RESTRICTED STOCK UNIT AWARD AGREEMENT
EXHIBIT 10.2
STAGE STORES
Stage Stores, Inc. (“Company”), pursuant to its 2017 Long-Term Incentive Plan (“Plan”), hereby grants to the individual listed below (“Participant”) an award of restricted stock units with respect to shares of common stock of the Company (“Restricted Stock Unit Award”) on the terms set forth below. The Restricted Stock Unit Award is subject in all respects to the terms and conditions set forth herein and in the Addendum included herewith (collectively with the Addendum, this “Restricted Stock Unit Award Agreement” or this “Agreement”) and the Plan, which is incorporated herein by reference and made part hereof. Unless otherwise defined herein, capitalized terms used in this Agreement shall have the meanings set forth in the Plan.
SUMMARY OF TERMS
Participant: | [l] | |||
Grant Date: | [l] | |||
Number of Restricted Stock Units: | [l] Restricted Stock Units, which represent a phantom right, and shall be equivalent, on a one-for-one basis, to shares of the common stock of the Company (“Shares”) | |||
Vesting schedule: | Except as set forth herein, the Restricted Stock Unit Award shall vest on the following dates (each, a “Vesting Date”), provided that the Participant has not had a Termination Event from the Grant Date through the applicable Vesting Date, and become payable as set forth in Section 3 of this Agreement. | |||
Anniversary of Grant Date | Cumulative percentage of Restricted Stock Unit Award which shall vest | |||
1 year | 25% | |||
2 year | 50% | |||
3 year | 75% | |||
4 year | 100% |
Payment/forfeiture upon termination and other events: | Death and Disability. If the Participant has a Termination Event on account of death or Disability, the Restricted Stock Unit Award will immediately vest in full on the date of such Termination Event and become payable as set forth in Section 3 of this Agreement. Other termination. If the Participant has a Termination Event for any reason other than death or Disability, the unvested portion of the Restricted Stock Unit Award shall be automatically forfeited on the date of such Termination Event. Change in Control.
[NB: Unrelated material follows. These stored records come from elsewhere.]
-- ==== Sys2Proof/Laws/Ops.lean ====
section
/-! SUPPORT. For each shared operation of Machine/Ops.lean, once, everything it can do. -/

namespace Sys2Proof.Machine

/-! ## Reading window ranges -/

theorem firstNone_eq_none {α : Type} (k : Nat) (vs : List (Option α)) (h : firstNone k vs = none) :
    vs = (vs.filterMap id).map some := by
  induction vs generalizing k with
  | nil => rfl
  | cons v vs ih =>
    cases v with
    | none => simp [firstNone] at h
    | some x => simpa [firstNone] using ih _ h

theorem firstNone_eq_some {α : Type} (k i : Nat) (vs : List (Option α)) (h : firstNone k vs = some i) :
    k ≤ i ∧ vs[i - k]? = some none := by
  induction vs generalizing k with
  | nil => simp [firstNone] at h
  | cons v vs ih =>
    cases v with
    | none =>
      have : k = i := by simpa [firstNone] using h
      subst this
      simp
    | some x =>
      have := ih (k + 1) (by simpa [firstNone] using h)
      refine ⟨by omega, ?_⟩
      rw [show i - k = (i - (k + 1)) + 1 by omega, List.getElem?_cons_succ]
      exact this.2

theorem firstNone_map_some {α : Type} (k : Nat) (xs : List α) : firstNone k (xs.map some) = none := by
  induction xs generalizing k with
  | nil => rfl
  | cons x xs ih => simpa [firstNone] using ih (k + 1)

/-- Reads that all hold a value are the list of those values. -/
theorem map_range_eq_map_some {α : Type} (f : Nat → Option α) (n : Nat) (bs : List α) :
    (List.range n).map f = bs.map some ↔ bs.length = n ∧ ∀ j, j < n → f j = bs[j]? := by
  constructor
  · intro h
    have hl : bs.length = n := by simpa using (congrArg List.length h).symm
    refine ⟨hl, fun j hj => ?_⟩
    have := congrArg (·[j]?) h
    simp only [List.getElem?_map, List.getElem?_range hj, Option.map_some] at this
    rw [List.getElem?_eq_getElem (by omega)] at this ⊢
    simpa using this
  · rintro ⟨hl, h⟩
    apply List.ext_getElem
    · simp [hl]
    · intro j h1 h2
      have hj : j < n := by simpa using h1
      simp [h j hj, List.getElem?_eq_getElem (show j < bs.length by omega)]

/-- A list of reads succeeds where every element has a value, and then gives those values. -/
theorem readAll_eq_ok_iff {α : Type} (w : Window) (off : Nat) (vs : List (Option α)) (bs : List α) :
    readAll w off vs = .ok bs ↔ vs = bs.map some := by
  unfold readAll
  constructor
  · intro h
    split at h
    · cases h
    · rename_i hn
      have hv := firstNone_eq_none off _ hn
      rwa [show vs.filterMap id = bs by simpa using h] at hv
  · rintro rfl
    rw [firstNone_map_some]
    simp

/-- A list of reads fails at an element without a value, which the fault names. -/
theorem readAll_eq_error {α : Type} (w : Window) (off : Nat) (vs : List (Option α)) (f : Fault)
    (h : readAll w off vs = .error f) :
    ∃ k, f = .unspecifiedElement w k ∧ off ≤ k ∧ vs[k - off]? = some none := by
  unfold readAll at h
  split at h
  · rename_i k hk
    exact ⟨k, by simpa using h.symm, firstNone_eq_some _ _ _ hk⟩
  · cases h

/-- A list of reads succeeds or fails. -/
theorem readAll_cases {α : Type} (w : Window) (off : Nat) (vs : List (Option α)) :
    (∃ bs, readAll w off vs = .ok bs) ∨ ∃ f, readAll w off vs = .error f := by
  cases h : readAll w off vs with
  | ok bs => exact .inl ⟨bs, rfl⟩
  | error f => exact .inr ⟨f, rfl⟩

/-- A byte range is read where every byte has a value, and then the bytes are those values. -/
theorem readBytes_eq_ok_iff (s : State) (w : Window) (off n : Nat) (bs : List Byte) :
    readBytes s w off n = .ok bs ↔ bs.length = n ∧ ∀ j, j < n → s.windowByte w (off + j) = bs[j]? := by
  rw [readBytes, readAll_eq_ok_iff, getRange_eq_map, map_range_eq_map_some]
  simp only [State.windowByte, State.byteAt, Nat.add_assoc]

/-- A byte range is not read where some byte has no value; the fault names such a byte. -/
theorem readBytes_eq_error (s : State) (w : Window) (off n : Nat) (f : Fault) (h : readBytes s w off n = .error f) :
    ∃ k, f = .unspecifiedElement w k ∧ off ≤ k ∧ k < off + n ∧ s.windowByte w k = none := by
  obtain ⟨k, rfl, h1, h2⟩ := readAll_eq_error _ _ _ _ h
  have hlt : k - off < n := by
    by_contra hge
    rw [List.getElem?_eq_none (by rw [length_getRange]; omega)] at h2
    cases h2
  rw [getRange_eq_map, List.getElem?_map, List.getElem?_range hlt] at h2
  have : Sparse.get Memory.unlisted s.mem (w.base + off + (k - off)) = none := by simpa using h2
  rw [show w.base + off + (k - off) = w.base + k by omega] at this
  exact ⟨k, rfl, h1, by omega, this⟩

/-- A bit range is read where every bit has a value, and then the bits are those values. -/
theorem readBits_eq_ok_iff (w : Window) (m : List BitCell) (n : Nat) (bs : List Bool) :
    readBits w m n = .ok bs ↔ bs.length = n ∧ ∀ j, j < n → Sparse.get Memory.unlistedBit m j = bs[j]? := by
  rw [readBits, readAll_eq_ok_iff, getRange_eq_map, map_range_eq_map_some]
  simp only [Nat.zero_add]

/-- A bit range is not read where some bit has no value; the fault names such a bit. -/
theorem readBits_eq_error (w : Window) (m : List BitCell) (n : Nat) (f : Fault) (h : readBits w m n = .error f) :
    ∃ k, f = .unspecifiedElement w k ∧ k < n ∧ Sparse.get Memory.unlistedBit m k = none := by
  obtain ⟨k, rfl, _, h2⟩ := readAll_eq_error _ _ _ _ h
  have hlt : k - 0 < n := by
    by_contra hge
    rw [List.getElem?_eq_none (by rw [length_getRange]; omega)] at h2
    cases h2
  rw [getRange_eq_map, List.getElem?_map, List.getElem?_range hlt] at h2
  exact ⟨k, rfl, by omega, by simpa using h2⟩

/-! ## Writing windows -/

/-- READ AFTER a command's WRITE of a byte window. -/
theorem byteAt_writeBytes (s : State) (w : Window) (bs : List Byte) (a : Nat) :
    (s.writeBytes w bs).byteAt a =
      if w.base ≤ a ∧ a < w.base + bs.length then bs[a - w.base]? else s.byteAt a :=
  get_setRange _ _ _ _ _

@[simp] theorem symAt_writeBytes (s : State) (w : Window) (bs : List Byte) (i : Nat) :
    (s.writeBytes w bs).symAt i = s.symAt i := rfl

@[simp] theorem bitsAt_writeBytes (s : State) (w : Window) (bs : List Byte) (i : Nat) :
    (s.writeBytes w bs).bitsAt i = s.bitsAt i := rfl

/-- READ AFTER a command's WRITE of SYM. -/
theorem symAt_writeSym (s : State) (bs : List Bool) (i : Nat) :
    (s.writeSym bs).symAt i = if i < bs.length then bs[i]? else s.symAt i := by
  have h := get_setRange Memory.unlistedBit s.symMem 0 bs i
  simp only [Nat.zero_le, true_and, Nat.zero_add, Nat.sub_zero] at h
  exact h

/-- READ AFTER a command's WRITE of BITS. -/
theorem bitsAt_writeBitString (s : State) (bs : List Bool) (i : Nat) :
    (s.writeBitString bs).bitsAt i = if i < bs.length then bs[i]? else s.bitsAt i := by
  have h := get_setRange Memory.unlistedBit s.bitsMem 0 bs i
  simp only [Nat.zero_le, true_and, Nat.zero_add, Nat.sub_zero] at h
  exact h

@[simp] theorem byteAt_writeSym (s : State) (bs : List Bool) (a : Nat) : (s.writeSym bs).byteAt a = s.byteAt a := rfl
@[simp] theorem bitsAt_writeSym (s : State) (bs : List Bool) (i : Nat) : (s.writeSym bs).bitsAt i = s.bitsAt i := rfl
@[simp] theorem byteAt_writeBitString (s : State) (bs : List Bool) (a : Nat) :
    (s.writeBitString bs).byteAt a = s.byteAt a := rfl
@[simp] theorem symAt_writeBitString (s : State) (bs : List Bool) (i : Nat) :
    (s.writeBitString bs).symAt i = s.symAt i := rfl

@[simp] theorem writeBytes_params (s : State) (w : Window) (bs : List Byte) : (s.writeBytes w bs).params = s.params := rfl
@[simp] theorem writeBytes_seq (s : State) (w : Window) (bs : List Byte) : (s.writeBytes w bs).seq = s.seq := rfl
@[simp] theorem writeBytes_regs (s : State) (w : Window) (bs : List Byte) : (s.writeBytes w bs).regs = s.regs := rfl
@[simp] theorem writeBytes_symMem (s : State) (w : Window) (bs : List Byte) : (s.writeBytes w bs).symMem = s.symMem := rfl
@[simp] theorem writeBytes_bitsMem (s : State) (w : Window) (bs : List Byte) : (s.writeBytes w bs).bitsMem = s.bitsMem := rfl
@[simp] theorem writeBytes_inbox (s : State) (w : Window) (bs : List Byte) : (s.writeBytes w bs).inbox = s.inbox := rfl
@[simp] theorem writeBytes_responses (s : State) (w : Window) (bs : List Byte) :
    (s.writeBytes w bs).responses = s.responses := rfl
@[simp] theorem writeBytes_served (s : State) (w : Window) (bs : List Byte) : (s.writeBytes w bs).served = s.served := rfl
@[simp] theorem writeSym_params (s : State) (bs : List Bool) : (s.writeSym bs).params = s.params := rfl
@[simp] theorem writeSym_seq (s : State) (bs : List Bool) : (s.writeSym bs).seq = s.seq := rfl
@[simp] theorem writeSym_regs (s : State) (bs : List Bool) : (s.writeSym bs).regs = s.regs := rfl
@[simp] theorem writeSym_mem (s : State) (bs : List Bool) : (s.writeSym bs).mem = s.mem := rfl
@[simp] theorem writeSym_bitsMem (s : State) (bs : List Bool) : (s.writeSym bs).bitsMem = s.bitsMem := rfl
@[simp] theorem writeSym_inbox (s : State) (bs : List Bool) : (s.writeSym bs).inbox = s.inbox := rfl
@[simp] theorem writeSym_responses (s : State) (bs : List Bool) : (s.writeSym bs).responses = s.responses := rfl
@[simp] theorem writeSym_served (s : State) (bs : List Bool) : (s.writeSym bs).served = s.served := rfl
@[simp] theorem writeBitString_params (s : State) (bs : List Bool) : (s.writeBitString bs).params = s.params := rfl
@[simp] theorem writeBitString_seq (s : State) (bs : List Bool) : (s.writeBitString bs).seq = s.seq := rfl
@[simp] theorem writeBitString_regs (s : State) (bs : List Bool) : (s.writeBitString bs).regs = s.regs := rfl
@[simp] theorem writeBitString_mem (s : State) (bs : List Bool) : (s.writeBitString bs).mem = s.mem := rfl
@[simp] theorem writeBitString_symMem (s : State) (bs : List Bool) : (s.writeBitString bs).symMem = s.symMem := rfl
@[simp] theorem writeBitString_inbox (s : State) (bs : List Bool) : (s.writeBitString bs).inbox = s.inbox := rfl
@[simp] theorem writeBitString_responses (s : State) (bs : List Bool) : (s.writeBitString bs).responses = s.responses := rfl
@[simp] theorem writeBitString_served (s : State) (bs : List Bool) : (s.writeBitString bs).served = s.served := rfl

/-! ## The life cycle of a command -/

/-- What a completion step can answer with a next state. -/
theorem finish_eq_next_iff (r : StageResult) (t : State) :
    finish r = .next t ↔
      (∃ s f, r = .done s f ∧ t = s.completeOk f) ∨ (∃ s c i, r = .fail s c i ∧ t = s.completeErr c i) := by
  cases r <;> simp [finish, eq_comm]

/-- When a completion step faults. -/
theorem finish_eq_fault_iff (r : StageResult) (f : Fault) : finish r = .fault f ↔ r = .stop f := by
  cases r <;> simp [finish]

/-- A completion step never refuses. -/
theorem finish_ne_refused (r : StageResult) (x : Refusal) : finish r ≠ .refused x := by
  cases r <;> simp [finish]

/-- A stage that reads goes on exactly where the read succeeds. -/
theorem withRead_cases {α : Type} (r : Except Fault α) (k : α → StageResult) :
    (∃ x, r = .ok x ∧ withRead r k = k x) ∨ (∃ f, r = .error f ∧ withRead r k = .stop f) := by
  cases r with
  | ok x => exact .inl ⟨x, rfl, rfl⟩
  | error f => exact .inr ⟨f, rfl, rfl⟩

/-- A chain goes on exactly where the stage before succeeded. -/
theorem thenStage_cases (r : StageResult) (k : State → StatusFlags → StageResult) :
    (∃ s f, r = .done s f ∧ r.thenStage k = k s f) ∨ (∃ s c i, r = .fail s c i ∧ r.thenStage k = .fail s c i) ∨
      (∃ f, r = .stop f ∧ r.thenStage k = .stop f) := by
  cases r with
  | done s f => exact .inl ⟨s, f, rfl, rfl⟩
  | fail s c i => exact .inr (.inl ⟨s, c, i, rfl, rfl⟩)
  | stop f => exact .inr (.inr ⟨f, rfl, rfl⟩)

@[simp] theorem completeOk_params (s : State) (f : StatusFlags) : (s.completeOk f).params = s.params := rfl
@[simp] theorem completeOk_seq (s : State) (f : StatusFlags) : (s.completeOk f).seq = .idle := rfl
@[simp] theorem completeOk_mem (s : State) (f : StatusFlags) : (s.completeOk f).mem = s.mem := rfl
@[simp] theorem completeOk_symMem (s : State) (f : StatusFlags) : (s.completeOk f).symMem = s.symMem := rfl
@[simp] theorem completeOk_bitsMem (s : State) (f : StatusFlags) : (s.completeOk f).bitsMem = s.bitsMem := rfl
@[simp] theorem completeOk_inbox (s : State) (f : StatusFlags) : (s.completeOk f).inbox = s.inbox := rfl
@[simp] theorem completeOk_responses (s : State) (f : StatusFlags) : (s.completeOk f).responses = s.responses := rfl
@[simp] theorem completeOk_served (s : State) (f : StatusFlags) : (s.completeOk f).served = s.served := rfl
@[simp] theorem completeErr_params (s : State) (c : ErrCode) (i : Word) : (s.completeErr c i).params = s.params := rfl
@[simp] theorem completeErr_seq (s : State) (c : ErrCode) (i : Word) : (s.completeErr c i).seq = .idle := rfl
@[simp] theorem completeErr_mem (s : State) (c : ErrCode) (i : Word) : (s.completeErr c i).mem = s.mem := rfl
@[simp] theorem completeErr_symMem (s : State) (c : ErrCode) (i : Word) : (s.completeErr c i).symMem = s.symMem := rfl
@[simp] theorem completeErr_bitsMem (s : State) (c : ErrCode) (i : Word) : (s.completeErr c i).bitsMem = s.bitsMem := rfl
@[simp] theorem completeErr_inbox (s : State) (c : ErrCode) (i : Word) : (s.completeErr c i).inbox = s.inbox := rfl
@[simp] theorem completeErr_responses (s : State) (c : ErrCode) (i : Word) :
    (s.completeErr c i).responses = s.responses := rfl
@[simp] theorem completeErr_served (s : State) (c : ErrCode) (i : Word) : (s.completeErr c i).served = s.served := rfl

/-! ## The canonical form of memory -/

theorem memWf_iff (s : State) :
    s.memWf = true ↔ Memory.wf s.mem = true ∧ Memory.wfBits s.symMem = true ∧ Memory.wfBits s.bitsMem = true := by
  simp [State.memWf, and_assoc]

theorem memWf_writeBytes (s : State) (w : Window) (bs : List Byte) (h : s.memWf = true) :
    (s.writeBytes w bs).memWf = true := by
  rw [memWf_iff] at h ⊢
  exact ⟨wfFrom_setRange _ _ _ _ h.1, h.2⟩

theorem memWf_writeSym (s : State) (bs : List Bool) (h : s.memWf = true) : (s.writeSym bs).memWf = true := by
  rw [memWf_iff] at h ⊢
  exact ⟨h.1, wfFrom_setRange _ _ _ _ h.2.1, h.2.2⟩

theorem memWf_writeBitString (s : State) (bs : List Bool) (h : s.memWf = true) : (s.writeBitString bs).memWf = true := by
  rw [memWf_iff] at h ⊢
  exact ⟨h.1, h.2.1, wfFrom_setRange _ _ _ _ h.2.2⟩

theorem memWf_writeWindowWord (s : State) (w : Window) (index : Nat) (v : Word) (h : s.memWf = true) :
    (s.writeWindowWord w index v).memWf = true := by
  rw [memWf_iff] at h ⊢
  cases w <;>
    first
    | exact ⟨wfFrom_setRange _ _ _ _ h.1, h.2⟩
    | exact ⟨h.1, wfFrom_setRange _ _ _ _ h.2.1, h.2.2⟩
    | exact ⟨h.1, h.2.1, wfFrom_setRange _ _ _ _ h.2.2⟩

theorem memWf_eraseWindow (s : State) (w : Window) (h : s.memWf = true) : (s.eraseWindow w).memWf = true := by
  rw [memWf_iff] at h ⊢
  cases w <;>
    first
    | exact ⟨wfFrom_eraseRange _ _ _ _ h.1, h.2⟩
    | exact ⟨h.1, rfl, h.2.2⟩
    | exact ⟨h.1, h.2.1, rfl⟩

/-- The memory of a reset state is in canonical form. -/
theorem memWf_resetOf (P : Params) : (State.resetOf P).memWf = true := rfl

theorem memWf_reset : State.reset.memWf = true := memWf_resetOf _

/-! ## The parameters, which nothing changes -/

@[simp] theorem issue_params (s : State) (w : Word) : (s.issue w).params = s.params := rfl

@[simp] theorem hardReset_params (s : State) : s.hardReset.params = s.params := rfl

@[simp] theorem eraseWindow_params (s : State) (w : Window) : (s.eraseWindow w).params = s.params := by cases w <;> rfl

@[simp] theorem writeWindowWord_params (s : State) (w : Window) (index : Nat) (v : Word) :
    (s.writeWindowWord w index v).params = s.params := by cases w <;> rfl

@[simp] theorem softReset_params (s : State) : s.softReset.params = s.params := by
  have h : ∀ (ws : List Window) (u : State), (ws.foldl State.eraseWindow u).params = u.params := by
    intro ws
    induction ws with
    | nil => exact fun _ => rfl
    | cons w ws ih => exact fun u => (ih _).trans (eraseWindow_params u w)
  exact h _ s

end Sys2Proof.Machine
end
Provided that the Participant has not had a Termination Event from the Grant Date through the time immediately preceding the consummation of a Change in Control, if a Change in Control occurs, the Restricted Stock Unit Award will immediately vest in full on the date of the consummation of the Change in Control and become payable as set forth in Section 3 of this Agreement. | |||
Rights: | Subject to the terms of this Agreement, the Participant shall not have any rights of a shareholder with respect to the Restricted Stock Unit Award. [Notwithstanding the foregoing, if the Participant holds any portion of the Restricted Stock Unit Award that is unvested and unexpired as of the close of business on a record date for determining the shareholders to which the Company has declared and pays a cash dividend on the Shares, the Participant shall receive a Dividend-Equivalent Right payment equal to an amount, calculated with respect to only that portion of the Restricted Stock Unit Award that is then unvested and unexpired, which is determined by multiplying the number of Shares then subject to the unvested and unexpired portion of the Restricted Stock Unit Award by the per-Share cash dividend paid by the Company on the Shares.] |
PARTICIPANT ACCEPTANCE
By signing below, the Participant agrees to be bound by the terms and conditions of the Plan and this Agreement and accepts the Restricted Stock Unit Award. The Participant accepts as binding, conclusive and final all decisions or interpretations of the Committee upon any questions arising under the Plan or this Agreement.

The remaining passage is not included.